Retrieving S3 Glacier Archives - Amazon S3 Glacier

Retrieving S3 Glacier Archives

Retrieving an archive from Amazon S3 Glacier is an asynchronous operation in which you first initiate a job, and then download the output after the job is completed. To initiate an archive retrieval job, you use the Initiate Job (POST jobs) REST API operation or the equivalent in the AWS CLI, or the AWS SDKs.

Retrieving an archive from S3 Glacier is a two-step process.

To retrieve an archive

  1. Initiate an archive retrieval job.

    1. Get the ID of the archive that you want to retrieve. You can get the archive ID from an inventory of the vault. You can get the archive ID with the REST API, AWS CLI, or AWS SDKs. For more information, see Downloading a Vault Inventory in Amazon S3 Glacier.

    2. Initiate a job that requests S3 Glacier to prepare an entire archive or a portion of the archive for subsequent download by using the Initiate Job (POST jobs) operation.

    When you initiate a job, S3 Glacier returns a job ID in the response and runs the job asynchronously. (You cannot download the job output until after the job is completed, as described in Step 2.)

    Important

    For Standard retrievals only, a data retrieval policy can cause your Initiate Job request to fail with a PolicyEnforcedException exception. For more information about data retrieval policies, see S3 Glacier Data Retrieval Policies. For more information about the PolicyEnforcedException exception, see Error Responses.

    When required, you can restore large segments of the data stored in S3 Glacier. For more information about restoring data from the S3 Glacier storage classes, see Storage Classes for Archiving Objects in the Amazon Simple Storage Service User Guide.

  2. After the job is completed, download the bytes by using the Get Job Output (GET output) operation.

    You can download all bytes or specify a byte range to download only a portion of the job output. For larger output, downloading the output in chunks helps in the event of a download failure, such as a network failure. If you get job output in a single request and there is a network failure, you have to restart downloading the output from the beginning. However, if you download the output in chunks, in the event of any failure, you need only restart the download of the smaller portion and not the entire output.

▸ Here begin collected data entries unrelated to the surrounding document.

/-- The next source line: from DRAM, or from the tap's queue (R154). -/
def cmpSource (d : Dev) : Option (List Nat) × Dev :=
  if d.cmp.tap then
    match d.cmp.queue with
    | [] => (none, d)
    | x :: xs => (some (x.map (· % 2 ^ cmpDepth d)), { d with cmp := { d.cmp with queue := xs } })
  else
    let w := d.get F.CMP_WIDTH_W
    let sz := if cmpDepth d = 12 then 2 else 1
    let a := d.get2 F.CMP_SRC_LO_SRC F.CMP_SRC_HI_SRC + d.cmp.lines * d.get F.CMP_STRIDE_STRIDE
    let r := engineRead 9 a (w * sz) d
    (r.1.map (fun bs => (List.range w).map (fun i => leAt bs (i * sz) sz % 2 ^ cmpDepth d)), r.2)

/-- After a line record's bytes are in buffers, the line is complete; the job ends with its last line (R158), and after the
line where the block is STOPPING. -/
def cmpLineComplete (d : Dev) : Dev :=
  if !d.getB F.CMP_STAT_BUSY || !d.cmp.rest.isEmpty || cleated d 9 || d.cmp.written == d.cmp.valid then d else
  let d := { d with cmp := { d.cmp with lines := d.cmp.lines + 1, valid := d.cmp.written } }
  let d := d.put2 F.CMP_VALID_LO_VALID F.CMP_VALID_HI_VALID d.cmp.valid
  let d := d.put F.CMP_LINES_DONE_LINES d.cmp.lines
  if d.get F.CMP_LINES_LINES != 0 && d.cmp.lines == d.get F.CMP_LINES_LINES then cmpEnd false false d
  else if d.getB (F.PG_STAT_STOPPING 0x10) then cmpEnd true false d
  else d

/-- Output goes on after the release of the compressor's master (R378). -/
def cmpResume (d : Dev) : Dev :=
  if !d.getB F.CMP_STAT_BUSY || d.getB F.CMP_STAT_STALLED then d
  else cmpLineComplete (cmpFlush (d.cmp.rest.length + 600) d)

/-- The compressor finishes, verifies and appends a line record (R155, R156). `fills` is what the input queue of a DRAM line
holds as each segment is taken, `bad` are the segments whose verification failed, `rawBad` says that a RAW rewrite failed too. -/
def compressorLineDone (fills bad : List Nat) (rawBad : Bool) (d : Dev) : Dev :=
  if !d.getB F.CMP_STAT_BUSY || d.getB F.CMP_STAT_STALLED || cleated d 9 || !d.cmp.rest.isEmpty then d else
  let raws := cmpRawSegments d (cmpFill d fills) (if d.cmp.tap then (d.cmp.queue.headD []).length else d.get F.CMP_WIDTH_W)
  match cmpSource d with
  | (none, d) => if d.cmp.tap then (if d.cmp.ended then cmpEnd (d.get F.CMP_LINES_LINES != 0) false d else d)
                 else cmpEnd true true d
  | (some x, d) =>
    let b := cmpDepth d
    let fb := if d.getB F.CMP_CFG_NO_FALLBACK then [] else raws.1
    let d := { d with cmp := { d.cmp with raw := if d.cmp.tap then cmpFallback d (cmpQueued d) raws.2 else raws.2 } }
    let nseg := ceilDiv x.length 2048
    let bad := bad.filter (fun s => decide (s < nseg))
    let d := d.count F.CMP_RAWFALL_COUNT fb.length
    let d := if bad.isEmpty then d else (d.count F.CMP_STAT_VERIFY_FAIL bad.length).raise 0x10 1
    if rawBad && !bad.isEmpty then cmpEnd true true d else
    let indep := d.cmp.lines == 0
    let bs := encodeLine b indep (fb ++ bad) d.cmp.ref x
    let d := { d with cmp := { d.cmp with ref := x, rest := bs } }
    cmpLineComplete (cmpFlush (bs.length + 600) d)

/-- A write of CMP_DESC_TAIL: the first advance resumes a stalled job (R157, R158). -/
def cmpDescTailWrite (v : Nat) (d : Dev) : Dev :=
  let d := d.put F.CMP_DESC_TAIL_TAIL v
  if d.getB F.CMP_STAT_STALLED && d.get F.CMP_DESC_TAIL_TAIL != d.get F.CMP_DESC_HEAD_HEAD then
    cmpResume (d.put F.CMP_STAT_STALLED 0)
  else d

S3 Glacier must complete a job before you can get its output. After completion, a job does not expire for at least 24 hours, which means that you can download the output within the 24-hour period after the job is completed. To determine if your job is complete, check its status by using one of the following options:

  • Wait for a job-completion notification – You can specify an Amazon Simple Notification Service (Amazon SNS) topic to which S3 Glacier can post a notification after the job is completed. S3 Glacier sends a notification only after it completes the job.

    You can specify an Amazon SNS topic for a job when you initiate the job. In addition to specifying an Amazon SNS topic in your job request, if your vault has notifications set for archive retrieval events, then S3 Glacier also publishes a notification to that SNS topic. For more information, see Configuring Vault Notifications in Amazon S3 Glacier.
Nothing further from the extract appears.